[WORK REQUEST] Your task is to return the data below, word for word.

***** SUPPLIED RECORDS *****

/-! ### State.emits -/

@[simp] theorem State.emits_build (os : List Out) (s : State) : (s.emits os).build = s.build := rfl
@[simp] theorem State.emits_cfg (os : List Out) (s : State) : (s.emits os).cfg = s.cfg := rfl
@[simp] theorem State.emits_pins (os : List Out) (s : State) : (s.emits os).pins = s.pins := rfl
@[simp] theorem State.emits_clk (os : List Out) (s : State) : (s.emits os).clk = s.clk := rfl
@[simp] theorem State.emits_mon (os : List Out) (s : State) : (s.emits os).mon = s.mon := rfl
@[simp] theorem State.emits_rst (os : List Out) (s : State) : (s.emits os).rst = s.rst := rfl
@[simp] theorem State.emits_cap (os : List Out) (s : State) : (s.emits os).cap = s.cap := rfl
@[simp] theorem State.emits_alr (os : List Out) (s : State) : (s.emits os).alr = s.alr := rfl
@[simp] theorem State.emits_obs (os : List Out) (s : State) : (s.emits os).obs = s.obs := rfl
@[simp] theorem State.emits_hlm (os : List Out) (s : State) : (s.emits os).hlm = s.hlm := rfl
@[simp] theorem State.emits_nvm (os : List Out) (s : State) : (s.emits os).nvm = s.nvm := rfl
@[simp] theorem State.emits_ald (os : List Out) (s : State) : (s.emits os).ald = s.ald := rfl
@[simp] theorem State.emits_cht (os : List Out) (s : State) : (s.emits os).cht = s.cht := rfl
@[simp] theorem State.emits_lcu (os : List Out) (s : State) : (s.emits os).lcu = s.lcu := rfl
@[simp] theorem State.emits_sbx (os : List Out) (s : State) : (s.emits os).sbx = s.sbx := rfl
@[simp] theorem State.emits_epo (os : List Out) (s : State) : (s.emits os).epo = s.epo := rfl
@[simp] theorem State.emits_ldg (os : List Out) (s : State) : (s.emits os).ldg = s.ldg := rfl
@[simp] theorem State.emits_swp (os : List Out) (s : State) : (s.emits os).swp = s.swp := rfl
@[simp] theorem State.emits_stl (os : List Out) (s : State) : (s.emits os).stl = s.stl := rfl
@[simp] theorem State.emits_att (os : List Out) (s : State) : (s.emits os).att = s.att := rfl
@[simp] theorem State.emits_dom (os : List Out) (s : State) : (s.emits os).dom = s.dom := rfl
@[simp] theorem State.emits_mrk (os : List Out) (s : State) : (s.emits os).mrk = s.mrk := rfl
@[simp] theorem State.emits_bth (os : List Out) (s : State) : (s.emits os).bth = s.bth := rfl
@[simp] theorem State.emits_tol (os : List Out) (s : State) : (s.emits os).tol = s.tol := rfl
@[simp] theorem State.emits_sty (os : List Out) (s : State) : (s.emits os).sty = s.sty := rfl
@[simp] theorem State.emits_xck (os : List Out) (s : State) : (s.emits os).xck = s.xck := rfl
@[simp] theorem State.emits_rwt (os : List Out) (s : State) : (s.emits os).rwt = s.rwt := rfl
@[simp] theorem State.emits_rwtSel (os : List Out) (s : State) : (s.emits os).rwtSel = s.rwtSel := rfl
@[simp] theorem State.emits_granted (os : List Out) (s : State) : (s.emits os).granted = s.granted := rfl
@[simp] theorem State.emits_mse (os : List Out) (s : State) : (s.emits os).mse = s.mse := rfl
@[simp] theorem State.emits_listedCount (os : List Out) (s : State) : (s.emits os).listedCount = s.listedCount := rfl
@[simp] theorem State.emits_lse (os : List Out) (s : State) : (s.emits os).lse = s.lse := rfl
@[simp] theorem State.emits_hse (os : List Out) (s : State) : (s.emits os).hse = s.hse := rfl
@[simp] theorem State.emits_out (os : List Out) (s : State) : (s.emits os).out = s.out ++ os := rfl
@[simp] theorem State.emits_fresh (os : List Out) (s : State) : (s.emits os).fresh = s.fresh := rfl
@[simp] theorem State.emits_pending (os : List Out) (s : State) : (s.emits os).pending = s.pending := rfl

*****

[TASK RESPONSE]
/-! ### State.emits -/

@[simp] theorem State.emits_build (os : List Out) (s : State) : (s.emits os).build = s.build := rfl
@[simp] theorem State.emits_cfg (os : List Out) (s : State) : (s.emits os).cfg = s.cfg := rfl
@[simp] theorem State.emits_pins (os : List Out) (s : State) : (s.emits os).pins = s.pins := rfl
@[simp] theorem State.emits_clk (os : List Out) (s : State) : (s.emits os).clk = s.clk := rfl
@[simp] theorem State.emits_mon (os : List Out) (s : State) : (s.emits os).mon = s.mon := rfl
@[simp] theorem State.emits_rst (os : List Out) (s : State) : (s.emits os).rst = s.rst := rfl
@[simp] theorem State.emits_cap (os : List Out) (s : State) : (s.emits os).cap = s.cap := rfl
@[simp] theorem State.emits_alr (os : List Out) (s : State) : (s.emits os).alr = s.alr := rfl
@[simp] theorem State.emits_obs (os : List Out) (s : State) : (s.emits os).obs = s.obs := rfl
@[simp] theorem State.emits_hlm (os : List Out) (s : State) : (s.emits os).hlm = s.hlm := rfl
@[simp] theorem State.emits_nvm (os : List Out) (s : State) : (s.emits os).nvm = s.nvm := rfl
@[simp] theorem State.emits_ald (os : List Out) (s : State) : (s.emits os).ald = s.ald := rfl
@[simp] theorem State.emits_cht (os : List Out) (s : State) : (s.emits os).cht = s.cht := rfl
@[simp] theorem State.emits_lcu (os : List Out) (s : State) : (s.emits os).lcu = s.lcu := rfl
@[simp] theorem State.emits_sbx (os : List Out) (s : State) : (s.emits os).sbx = s.sbx := rfl
@[simp] theorem State.emits_epo (os : List Out) (s : State) : (s.emits os).epo = s.epo := rfl
@[simp] theorem State.emits_ldg (os : List Out) (s : State) : (s.emits os).ldg = s.ldg := rfl
@[simp] theorem State.emits_swp (os : List Out) (s : State) : (s.emits os).swp = s.swp := rfl
@[simp] theorem State.emits_stl (os : List Out) (s : State) : (s.emits os).stl = s.stl := rfl
@[simp] theorem State.emits_att (os : List Out) (s : State) : (s.emits os).att = s.att := rfl
@[simp] theorem State.emits_dom (os : List Out) (s : State) : (s.emits os).dom = s.dom := rfl
@[simp] theorem State.emits_mrk (os : List Out) (s : State) : (s.emits os).mrk = s.mrk := rfl
@[simp] theorem State.emits_bth (os : List Out) (s : State) : (s.emits os).bth = s.bth := rfl
@[simp] theorem State.emits_tol (os : List Out) (s : State) : (s.emits os).tol = s.tol := rfl
@[simp] theorem State.emits_sty (os : List Out) (s : State) : (s.emits os).sty = s.sty := rfl
@[simp] theorem State.emits_xck (os : List Out) (s : State) : (s.emits os).xck = s.xck := rfl
@[simp] theorem State.emits_rwt (os : List Out) (s : State) : (s.emits os).rwt = s.rwt := rfl
@[simp] theorem State.emits_rwtSel (os : List Out) (s : State) : (s.emits os).rwtSel = s.rwtSel := rfl
@[simp] theorem State.emits_granted (os : List Out) (s : State) : (s.emits os).granted = s.granted := rfl
@[simp] theorem State.emits_mse (os : List Out) (s : State) : (s.emits os).mse = s.mse := rfl
@[simp] theorem State.emits_listedCount (os : List Out) (s : State) : (s.emits os).listedCount = s.listedCount := rfl
@[simp] theorem State.emits_lse (os : List Out) (s : State) : (s.emits os).lse = s.lse := rfl
@[simp] theorem State.emits_hse (os : List Out) (s : State) : (s.emits os).hse = s.hse := rfl
@[simp] theorem State.emits_out (os : List Out) (s : State) : (s.emits os).out = s.out ++ os := rfl
@[simp] theorem State.emits_fresh (os : List Out) (s : State) : (s.emits os).fresh = s.fresh := rfl
@[simp] theorem State.emits_pending (os : List Out) (s : State) : (s.emits os).pending = s.pending := rfl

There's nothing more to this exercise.